PROBLEM -
Retype, word for word, every line from the one holding "firmware reserved, as" through the one holding "The machine -/" in the entries below, both included, and only those lines.

*** Block opens ***

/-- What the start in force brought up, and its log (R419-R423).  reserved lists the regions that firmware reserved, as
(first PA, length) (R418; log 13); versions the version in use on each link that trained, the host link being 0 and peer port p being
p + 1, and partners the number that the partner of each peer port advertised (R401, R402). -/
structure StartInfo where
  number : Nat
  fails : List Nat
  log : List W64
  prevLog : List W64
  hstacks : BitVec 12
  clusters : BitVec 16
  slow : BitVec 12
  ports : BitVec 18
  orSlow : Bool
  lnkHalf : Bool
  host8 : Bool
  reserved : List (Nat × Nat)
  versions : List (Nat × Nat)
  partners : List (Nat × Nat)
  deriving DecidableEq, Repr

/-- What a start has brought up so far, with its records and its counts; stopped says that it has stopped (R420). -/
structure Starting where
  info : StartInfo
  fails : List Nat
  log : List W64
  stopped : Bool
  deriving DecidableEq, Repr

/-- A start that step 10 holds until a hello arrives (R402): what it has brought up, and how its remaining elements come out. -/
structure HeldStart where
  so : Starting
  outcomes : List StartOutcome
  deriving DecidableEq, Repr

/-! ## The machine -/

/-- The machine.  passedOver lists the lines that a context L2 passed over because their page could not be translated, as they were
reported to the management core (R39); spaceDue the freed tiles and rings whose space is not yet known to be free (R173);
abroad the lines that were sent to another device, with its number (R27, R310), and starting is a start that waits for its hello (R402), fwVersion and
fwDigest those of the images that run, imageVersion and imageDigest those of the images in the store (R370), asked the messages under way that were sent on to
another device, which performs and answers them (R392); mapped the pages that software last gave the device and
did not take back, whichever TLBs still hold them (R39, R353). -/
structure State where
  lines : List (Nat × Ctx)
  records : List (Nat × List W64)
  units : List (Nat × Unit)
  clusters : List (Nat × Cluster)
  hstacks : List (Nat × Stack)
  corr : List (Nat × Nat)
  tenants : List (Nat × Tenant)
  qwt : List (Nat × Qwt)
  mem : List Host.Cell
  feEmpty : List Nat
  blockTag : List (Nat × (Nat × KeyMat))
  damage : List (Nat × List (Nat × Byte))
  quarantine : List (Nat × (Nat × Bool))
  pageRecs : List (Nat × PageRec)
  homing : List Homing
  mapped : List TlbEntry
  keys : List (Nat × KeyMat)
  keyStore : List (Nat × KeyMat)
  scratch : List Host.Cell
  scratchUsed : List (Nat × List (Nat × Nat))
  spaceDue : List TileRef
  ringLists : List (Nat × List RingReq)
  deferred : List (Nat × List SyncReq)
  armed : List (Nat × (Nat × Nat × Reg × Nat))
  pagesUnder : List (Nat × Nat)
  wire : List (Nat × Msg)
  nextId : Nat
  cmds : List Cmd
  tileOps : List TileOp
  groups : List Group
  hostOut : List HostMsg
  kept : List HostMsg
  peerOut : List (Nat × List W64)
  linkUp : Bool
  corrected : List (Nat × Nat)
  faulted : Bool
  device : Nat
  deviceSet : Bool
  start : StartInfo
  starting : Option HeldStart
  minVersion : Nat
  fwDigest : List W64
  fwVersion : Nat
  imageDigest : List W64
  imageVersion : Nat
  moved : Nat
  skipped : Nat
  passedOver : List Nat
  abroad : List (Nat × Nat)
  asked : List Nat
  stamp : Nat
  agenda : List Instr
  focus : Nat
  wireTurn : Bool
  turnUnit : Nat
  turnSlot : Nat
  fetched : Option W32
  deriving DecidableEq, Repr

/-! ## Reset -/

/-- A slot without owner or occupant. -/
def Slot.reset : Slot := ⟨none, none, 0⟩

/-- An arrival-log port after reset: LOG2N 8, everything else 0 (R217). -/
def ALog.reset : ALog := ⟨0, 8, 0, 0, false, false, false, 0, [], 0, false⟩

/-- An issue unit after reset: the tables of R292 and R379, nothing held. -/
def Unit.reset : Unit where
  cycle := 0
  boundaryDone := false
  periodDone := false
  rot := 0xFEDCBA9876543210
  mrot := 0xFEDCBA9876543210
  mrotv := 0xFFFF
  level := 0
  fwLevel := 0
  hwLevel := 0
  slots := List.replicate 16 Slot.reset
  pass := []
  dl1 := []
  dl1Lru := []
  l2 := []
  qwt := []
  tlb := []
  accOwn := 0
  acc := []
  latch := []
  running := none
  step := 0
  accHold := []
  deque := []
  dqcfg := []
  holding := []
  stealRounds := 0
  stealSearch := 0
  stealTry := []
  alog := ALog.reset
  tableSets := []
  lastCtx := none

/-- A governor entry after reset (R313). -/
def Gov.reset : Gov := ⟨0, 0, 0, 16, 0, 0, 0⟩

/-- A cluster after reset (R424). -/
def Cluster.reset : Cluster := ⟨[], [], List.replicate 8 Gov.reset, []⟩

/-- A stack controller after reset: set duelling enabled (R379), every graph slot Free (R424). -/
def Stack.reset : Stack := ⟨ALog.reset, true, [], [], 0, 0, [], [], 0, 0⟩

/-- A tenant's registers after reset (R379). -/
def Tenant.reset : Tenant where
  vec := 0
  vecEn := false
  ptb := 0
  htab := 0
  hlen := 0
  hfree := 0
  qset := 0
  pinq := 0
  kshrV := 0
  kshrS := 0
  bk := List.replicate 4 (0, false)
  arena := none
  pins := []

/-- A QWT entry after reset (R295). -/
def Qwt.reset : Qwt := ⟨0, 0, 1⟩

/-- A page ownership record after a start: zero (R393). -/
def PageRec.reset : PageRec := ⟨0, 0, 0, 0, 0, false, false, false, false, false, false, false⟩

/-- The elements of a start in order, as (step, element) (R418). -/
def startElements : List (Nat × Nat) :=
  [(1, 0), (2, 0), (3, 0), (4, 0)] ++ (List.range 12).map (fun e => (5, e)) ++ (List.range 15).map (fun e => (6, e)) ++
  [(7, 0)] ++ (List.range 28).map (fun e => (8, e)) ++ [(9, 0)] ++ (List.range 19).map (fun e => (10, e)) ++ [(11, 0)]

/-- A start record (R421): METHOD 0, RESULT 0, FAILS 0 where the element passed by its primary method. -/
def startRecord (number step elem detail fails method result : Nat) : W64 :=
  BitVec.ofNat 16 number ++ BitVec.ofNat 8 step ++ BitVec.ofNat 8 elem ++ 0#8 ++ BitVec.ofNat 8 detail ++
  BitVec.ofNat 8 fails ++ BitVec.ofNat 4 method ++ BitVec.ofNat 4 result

*** Block closes ***
*** Block opens ***

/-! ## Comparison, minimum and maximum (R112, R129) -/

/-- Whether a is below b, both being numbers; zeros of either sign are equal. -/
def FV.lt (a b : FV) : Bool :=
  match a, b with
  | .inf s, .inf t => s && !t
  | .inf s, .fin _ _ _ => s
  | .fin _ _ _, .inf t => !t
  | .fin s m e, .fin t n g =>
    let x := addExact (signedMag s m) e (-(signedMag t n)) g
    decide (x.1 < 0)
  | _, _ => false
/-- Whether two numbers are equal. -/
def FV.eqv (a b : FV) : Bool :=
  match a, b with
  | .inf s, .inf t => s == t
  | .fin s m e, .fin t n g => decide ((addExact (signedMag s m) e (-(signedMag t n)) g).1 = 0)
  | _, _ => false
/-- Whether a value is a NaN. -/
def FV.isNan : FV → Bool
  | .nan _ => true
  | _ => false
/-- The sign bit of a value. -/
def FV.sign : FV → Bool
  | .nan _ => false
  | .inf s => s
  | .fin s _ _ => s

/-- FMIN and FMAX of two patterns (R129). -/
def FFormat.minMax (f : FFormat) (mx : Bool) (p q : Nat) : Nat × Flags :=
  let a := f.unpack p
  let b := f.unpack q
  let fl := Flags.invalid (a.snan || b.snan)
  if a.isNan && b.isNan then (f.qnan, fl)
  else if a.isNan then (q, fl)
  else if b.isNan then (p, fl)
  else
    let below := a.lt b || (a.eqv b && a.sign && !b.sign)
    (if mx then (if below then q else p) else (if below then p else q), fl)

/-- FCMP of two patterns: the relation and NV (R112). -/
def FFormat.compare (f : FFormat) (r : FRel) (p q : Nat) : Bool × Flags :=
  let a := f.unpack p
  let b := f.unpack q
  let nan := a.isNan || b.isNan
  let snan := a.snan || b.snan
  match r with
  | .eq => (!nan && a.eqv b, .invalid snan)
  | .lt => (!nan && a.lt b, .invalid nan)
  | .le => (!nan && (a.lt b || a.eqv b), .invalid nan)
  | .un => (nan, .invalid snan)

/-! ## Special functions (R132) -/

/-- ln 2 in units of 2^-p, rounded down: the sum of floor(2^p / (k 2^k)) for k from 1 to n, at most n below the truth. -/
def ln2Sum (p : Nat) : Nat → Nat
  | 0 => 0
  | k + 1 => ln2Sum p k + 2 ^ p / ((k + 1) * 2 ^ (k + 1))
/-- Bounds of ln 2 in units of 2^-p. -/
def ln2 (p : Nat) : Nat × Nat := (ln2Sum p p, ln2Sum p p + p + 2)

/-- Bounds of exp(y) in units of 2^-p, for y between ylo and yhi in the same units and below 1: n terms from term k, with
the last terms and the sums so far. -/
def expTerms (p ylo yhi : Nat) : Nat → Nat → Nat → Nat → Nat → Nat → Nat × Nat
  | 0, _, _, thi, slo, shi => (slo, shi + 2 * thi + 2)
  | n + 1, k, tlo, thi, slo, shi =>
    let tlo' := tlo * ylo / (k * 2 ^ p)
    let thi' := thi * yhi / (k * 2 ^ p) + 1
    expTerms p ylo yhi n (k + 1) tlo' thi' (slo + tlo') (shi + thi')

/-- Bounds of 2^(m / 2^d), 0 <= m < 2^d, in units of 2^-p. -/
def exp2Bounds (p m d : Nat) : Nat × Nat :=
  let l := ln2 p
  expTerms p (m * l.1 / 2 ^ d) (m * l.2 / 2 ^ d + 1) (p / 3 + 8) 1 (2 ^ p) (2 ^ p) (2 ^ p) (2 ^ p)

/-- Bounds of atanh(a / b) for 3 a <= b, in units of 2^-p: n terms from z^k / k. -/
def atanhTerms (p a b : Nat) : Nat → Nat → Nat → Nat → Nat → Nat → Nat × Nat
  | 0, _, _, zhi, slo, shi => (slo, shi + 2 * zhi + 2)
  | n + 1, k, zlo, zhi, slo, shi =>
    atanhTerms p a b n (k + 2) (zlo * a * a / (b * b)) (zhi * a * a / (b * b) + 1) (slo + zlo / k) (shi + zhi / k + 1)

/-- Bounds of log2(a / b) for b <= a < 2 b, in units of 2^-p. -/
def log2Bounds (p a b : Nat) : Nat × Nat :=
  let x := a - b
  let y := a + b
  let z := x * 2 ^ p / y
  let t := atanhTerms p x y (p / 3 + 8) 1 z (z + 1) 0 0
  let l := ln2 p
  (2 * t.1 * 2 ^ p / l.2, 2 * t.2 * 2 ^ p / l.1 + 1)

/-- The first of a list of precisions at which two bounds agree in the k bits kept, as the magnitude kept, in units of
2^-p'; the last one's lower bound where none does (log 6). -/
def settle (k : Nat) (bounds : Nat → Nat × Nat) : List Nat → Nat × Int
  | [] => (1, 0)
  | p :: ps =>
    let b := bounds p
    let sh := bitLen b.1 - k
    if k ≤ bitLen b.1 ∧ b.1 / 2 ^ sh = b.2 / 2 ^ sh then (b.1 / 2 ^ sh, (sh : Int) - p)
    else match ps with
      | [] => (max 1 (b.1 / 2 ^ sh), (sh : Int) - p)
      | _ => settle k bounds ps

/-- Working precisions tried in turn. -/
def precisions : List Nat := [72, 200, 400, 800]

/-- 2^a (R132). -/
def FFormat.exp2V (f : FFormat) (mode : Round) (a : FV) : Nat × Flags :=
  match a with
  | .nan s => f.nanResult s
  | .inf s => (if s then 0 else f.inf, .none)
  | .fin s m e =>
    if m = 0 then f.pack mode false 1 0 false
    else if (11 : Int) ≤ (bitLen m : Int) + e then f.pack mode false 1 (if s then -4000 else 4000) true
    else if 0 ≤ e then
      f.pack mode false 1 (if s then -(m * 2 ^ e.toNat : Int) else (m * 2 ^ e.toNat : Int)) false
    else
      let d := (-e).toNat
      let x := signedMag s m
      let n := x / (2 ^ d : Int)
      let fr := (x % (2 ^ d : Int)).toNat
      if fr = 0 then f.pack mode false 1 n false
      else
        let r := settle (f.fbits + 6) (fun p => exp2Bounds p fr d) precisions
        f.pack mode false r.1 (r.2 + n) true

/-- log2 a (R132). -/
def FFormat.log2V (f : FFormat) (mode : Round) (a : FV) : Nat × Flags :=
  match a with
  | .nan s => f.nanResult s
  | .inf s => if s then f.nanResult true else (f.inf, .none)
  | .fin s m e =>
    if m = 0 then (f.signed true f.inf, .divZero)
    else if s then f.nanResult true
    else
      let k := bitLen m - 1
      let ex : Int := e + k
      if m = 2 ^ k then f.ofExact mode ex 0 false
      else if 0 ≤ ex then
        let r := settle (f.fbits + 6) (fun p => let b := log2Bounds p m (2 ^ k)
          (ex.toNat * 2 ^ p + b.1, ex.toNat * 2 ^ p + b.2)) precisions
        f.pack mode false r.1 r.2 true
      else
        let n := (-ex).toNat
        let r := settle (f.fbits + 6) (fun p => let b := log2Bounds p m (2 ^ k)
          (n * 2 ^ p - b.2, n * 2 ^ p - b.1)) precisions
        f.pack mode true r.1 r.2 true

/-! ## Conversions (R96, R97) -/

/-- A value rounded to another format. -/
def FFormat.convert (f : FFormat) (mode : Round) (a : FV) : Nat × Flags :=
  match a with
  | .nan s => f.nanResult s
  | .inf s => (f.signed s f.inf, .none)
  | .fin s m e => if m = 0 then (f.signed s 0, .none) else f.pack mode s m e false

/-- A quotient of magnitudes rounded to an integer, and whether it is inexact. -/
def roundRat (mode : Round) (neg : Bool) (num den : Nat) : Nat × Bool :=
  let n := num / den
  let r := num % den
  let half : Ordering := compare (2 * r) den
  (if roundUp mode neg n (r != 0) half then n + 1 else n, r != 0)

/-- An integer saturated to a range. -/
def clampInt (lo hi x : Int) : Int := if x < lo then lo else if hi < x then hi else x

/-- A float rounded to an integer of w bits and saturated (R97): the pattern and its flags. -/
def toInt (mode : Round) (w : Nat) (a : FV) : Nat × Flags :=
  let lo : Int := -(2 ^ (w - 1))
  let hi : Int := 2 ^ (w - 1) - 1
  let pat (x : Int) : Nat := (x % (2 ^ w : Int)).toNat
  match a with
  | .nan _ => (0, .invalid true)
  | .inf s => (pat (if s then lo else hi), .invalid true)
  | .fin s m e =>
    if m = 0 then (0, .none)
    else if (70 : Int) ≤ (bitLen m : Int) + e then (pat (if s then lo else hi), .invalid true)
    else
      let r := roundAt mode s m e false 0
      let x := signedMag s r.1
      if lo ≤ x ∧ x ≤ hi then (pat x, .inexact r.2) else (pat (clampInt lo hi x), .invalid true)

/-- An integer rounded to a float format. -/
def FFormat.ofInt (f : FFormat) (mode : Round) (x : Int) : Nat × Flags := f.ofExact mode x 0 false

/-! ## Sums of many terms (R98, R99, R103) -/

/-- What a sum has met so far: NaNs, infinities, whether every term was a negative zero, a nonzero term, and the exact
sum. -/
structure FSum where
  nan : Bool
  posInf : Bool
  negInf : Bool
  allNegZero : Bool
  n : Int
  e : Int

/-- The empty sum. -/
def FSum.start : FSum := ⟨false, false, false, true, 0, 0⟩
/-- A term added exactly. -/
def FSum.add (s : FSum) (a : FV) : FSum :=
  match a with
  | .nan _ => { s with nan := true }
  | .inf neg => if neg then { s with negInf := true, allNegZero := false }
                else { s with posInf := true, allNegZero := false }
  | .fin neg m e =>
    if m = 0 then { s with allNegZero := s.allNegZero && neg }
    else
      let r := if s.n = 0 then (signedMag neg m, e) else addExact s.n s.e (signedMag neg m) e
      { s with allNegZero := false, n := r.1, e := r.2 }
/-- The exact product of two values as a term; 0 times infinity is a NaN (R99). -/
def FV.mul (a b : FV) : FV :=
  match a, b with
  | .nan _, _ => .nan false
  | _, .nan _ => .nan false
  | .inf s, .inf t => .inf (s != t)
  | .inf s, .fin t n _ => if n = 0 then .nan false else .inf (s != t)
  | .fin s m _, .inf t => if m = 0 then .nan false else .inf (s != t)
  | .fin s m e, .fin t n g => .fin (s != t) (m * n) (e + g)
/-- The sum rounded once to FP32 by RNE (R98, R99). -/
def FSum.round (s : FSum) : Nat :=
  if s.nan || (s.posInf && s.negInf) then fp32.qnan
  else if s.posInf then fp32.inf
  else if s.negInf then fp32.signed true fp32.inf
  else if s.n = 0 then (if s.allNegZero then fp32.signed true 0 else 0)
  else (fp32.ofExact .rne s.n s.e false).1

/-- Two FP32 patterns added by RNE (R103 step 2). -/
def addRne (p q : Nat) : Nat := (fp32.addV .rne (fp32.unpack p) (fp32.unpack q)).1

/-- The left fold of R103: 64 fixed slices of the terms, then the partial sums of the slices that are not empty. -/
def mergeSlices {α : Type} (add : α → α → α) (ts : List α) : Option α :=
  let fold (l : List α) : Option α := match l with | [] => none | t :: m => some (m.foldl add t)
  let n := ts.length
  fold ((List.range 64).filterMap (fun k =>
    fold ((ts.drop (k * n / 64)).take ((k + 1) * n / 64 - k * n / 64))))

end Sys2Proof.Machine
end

*** Block closes ***
*** Block opens ***

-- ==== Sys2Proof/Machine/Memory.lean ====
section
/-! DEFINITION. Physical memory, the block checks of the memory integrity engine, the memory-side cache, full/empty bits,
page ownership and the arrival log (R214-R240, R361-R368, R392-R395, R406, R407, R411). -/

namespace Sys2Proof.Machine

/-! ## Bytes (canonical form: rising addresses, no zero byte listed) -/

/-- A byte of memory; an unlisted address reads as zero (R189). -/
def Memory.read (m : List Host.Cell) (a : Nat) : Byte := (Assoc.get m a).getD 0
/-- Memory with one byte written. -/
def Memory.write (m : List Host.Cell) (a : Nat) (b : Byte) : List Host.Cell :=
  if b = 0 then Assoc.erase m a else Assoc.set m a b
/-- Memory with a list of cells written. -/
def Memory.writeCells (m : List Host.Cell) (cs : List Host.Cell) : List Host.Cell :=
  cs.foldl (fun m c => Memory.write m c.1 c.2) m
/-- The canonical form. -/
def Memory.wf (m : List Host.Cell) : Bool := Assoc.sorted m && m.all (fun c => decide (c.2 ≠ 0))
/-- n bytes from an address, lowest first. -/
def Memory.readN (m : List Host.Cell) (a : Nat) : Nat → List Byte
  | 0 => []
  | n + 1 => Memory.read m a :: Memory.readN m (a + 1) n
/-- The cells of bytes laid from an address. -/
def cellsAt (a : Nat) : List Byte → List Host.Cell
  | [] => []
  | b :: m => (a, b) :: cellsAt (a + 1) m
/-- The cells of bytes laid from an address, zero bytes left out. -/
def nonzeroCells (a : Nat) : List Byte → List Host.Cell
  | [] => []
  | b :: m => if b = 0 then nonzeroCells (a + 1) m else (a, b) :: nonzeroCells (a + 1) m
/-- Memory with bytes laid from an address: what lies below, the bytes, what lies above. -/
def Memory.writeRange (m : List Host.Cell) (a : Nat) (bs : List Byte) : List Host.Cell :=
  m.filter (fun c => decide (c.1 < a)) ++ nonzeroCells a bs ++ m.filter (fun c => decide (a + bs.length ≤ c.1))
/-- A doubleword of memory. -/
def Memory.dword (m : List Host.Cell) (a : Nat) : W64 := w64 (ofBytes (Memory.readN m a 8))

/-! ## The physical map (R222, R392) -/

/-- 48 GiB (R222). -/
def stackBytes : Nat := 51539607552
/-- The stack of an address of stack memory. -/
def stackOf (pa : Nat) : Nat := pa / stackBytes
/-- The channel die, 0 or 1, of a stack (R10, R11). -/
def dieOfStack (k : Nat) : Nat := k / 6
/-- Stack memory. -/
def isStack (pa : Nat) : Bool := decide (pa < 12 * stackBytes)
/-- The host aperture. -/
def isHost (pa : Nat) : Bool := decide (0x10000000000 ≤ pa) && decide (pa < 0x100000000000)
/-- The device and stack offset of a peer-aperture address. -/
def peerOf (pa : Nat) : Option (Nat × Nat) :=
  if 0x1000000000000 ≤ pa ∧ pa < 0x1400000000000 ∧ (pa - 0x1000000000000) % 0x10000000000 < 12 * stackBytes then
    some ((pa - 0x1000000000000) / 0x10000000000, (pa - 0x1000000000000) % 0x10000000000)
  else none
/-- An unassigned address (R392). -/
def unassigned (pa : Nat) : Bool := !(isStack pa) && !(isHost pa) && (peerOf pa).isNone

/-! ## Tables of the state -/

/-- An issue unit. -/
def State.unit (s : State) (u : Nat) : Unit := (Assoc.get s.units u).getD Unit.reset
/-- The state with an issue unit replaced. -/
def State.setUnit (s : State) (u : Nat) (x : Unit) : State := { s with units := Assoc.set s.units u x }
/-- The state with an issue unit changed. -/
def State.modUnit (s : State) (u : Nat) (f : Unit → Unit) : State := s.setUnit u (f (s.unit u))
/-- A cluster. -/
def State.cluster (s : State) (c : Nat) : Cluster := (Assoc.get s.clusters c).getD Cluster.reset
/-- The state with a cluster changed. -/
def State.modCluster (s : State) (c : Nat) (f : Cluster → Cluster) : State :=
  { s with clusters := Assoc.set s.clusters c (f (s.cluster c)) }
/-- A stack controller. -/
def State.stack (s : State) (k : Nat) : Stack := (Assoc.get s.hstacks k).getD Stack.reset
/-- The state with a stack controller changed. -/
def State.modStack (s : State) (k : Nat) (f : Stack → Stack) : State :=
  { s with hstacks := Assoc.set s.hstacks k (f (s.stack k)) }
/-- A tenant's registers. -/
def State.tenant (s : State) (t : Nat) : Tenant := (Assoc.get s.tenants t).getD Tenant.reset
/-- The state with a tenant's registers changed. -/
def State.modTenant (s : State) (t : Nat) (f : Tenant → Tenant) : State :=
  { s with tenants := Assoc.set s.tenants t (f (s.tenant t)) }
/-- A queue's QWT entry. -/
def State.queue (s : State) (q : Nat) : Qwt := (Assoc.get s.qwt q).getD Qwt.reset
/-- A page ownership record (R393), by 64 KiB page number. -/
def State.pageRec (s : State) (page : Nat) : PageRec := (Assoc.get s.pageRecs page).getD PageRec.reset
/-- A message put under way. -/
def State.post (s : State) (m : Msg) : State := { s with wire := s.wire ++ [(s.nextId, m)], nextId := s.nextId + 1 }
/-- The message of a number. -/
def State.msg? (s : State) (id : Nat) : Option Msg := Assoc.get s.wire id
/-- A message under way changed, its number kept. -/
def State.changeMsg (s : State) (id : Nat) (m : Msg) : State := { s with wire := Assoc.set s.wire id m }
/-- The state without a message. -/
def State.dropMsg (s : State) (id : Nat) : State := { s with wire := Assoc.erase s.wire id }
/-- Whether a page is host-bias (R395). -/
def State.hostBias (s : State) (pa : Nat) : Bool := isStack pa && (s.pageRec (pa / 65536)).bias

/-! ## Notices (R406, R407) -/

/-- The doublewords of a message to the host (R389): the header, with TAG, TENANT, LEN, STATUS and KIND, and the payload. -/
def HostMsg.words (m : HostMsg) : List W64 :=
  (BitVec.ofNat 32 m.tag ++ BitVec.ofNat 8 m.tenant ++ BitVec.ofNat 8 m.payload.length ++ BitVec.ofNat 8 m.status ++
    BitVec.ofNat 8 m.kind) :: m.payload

*** Block closes ***

SOLUTION TO THE EXERCISE -
/-- What the start in force brought up, and its log (R419-R423).  reserved lists the regions that firmware reserved, as
(first PA, length) (R418; log 13); versions the version in use on each link that trained, the host link being 0 and peer port p being
p + 1, and partners the number that the partner of each peer port advertised (R401, R402). -/
structure StartInfo where
  number : Nat
  fails : List Nat
  log : List W64
  prevLog : List W64
  hstacks : BitVec 12
  clusters : BitVec 16
  slow : BitVec 12
  ports : BitVec 18
  orSlow : Bool
  lnkHalf : Bool
  host8 : Bool
  reserved : List (Nat × Nat)
  versions : List (Nat × Nat)
  partners : List (Nat × Nat)
  deriving DecidableEq, Repr

/-- What a start has brought up so far, with its records and its counts; stopped says that it has stopped (R420). -/
structure Starting where
  info : StartInfo
  fails : List Nat
  log : List W64
  stopped : Bool
  deriving DecidableEq, Repr

/-- A start that step 10 holds until a hello arrives (R402): what it has brought up, and how its remaining elements come out. -/
structure HeldStart where
  so : Starting
  outcomes : List StartOutcome
  deriving DecidableEq, Repr

/-! ## The machine -/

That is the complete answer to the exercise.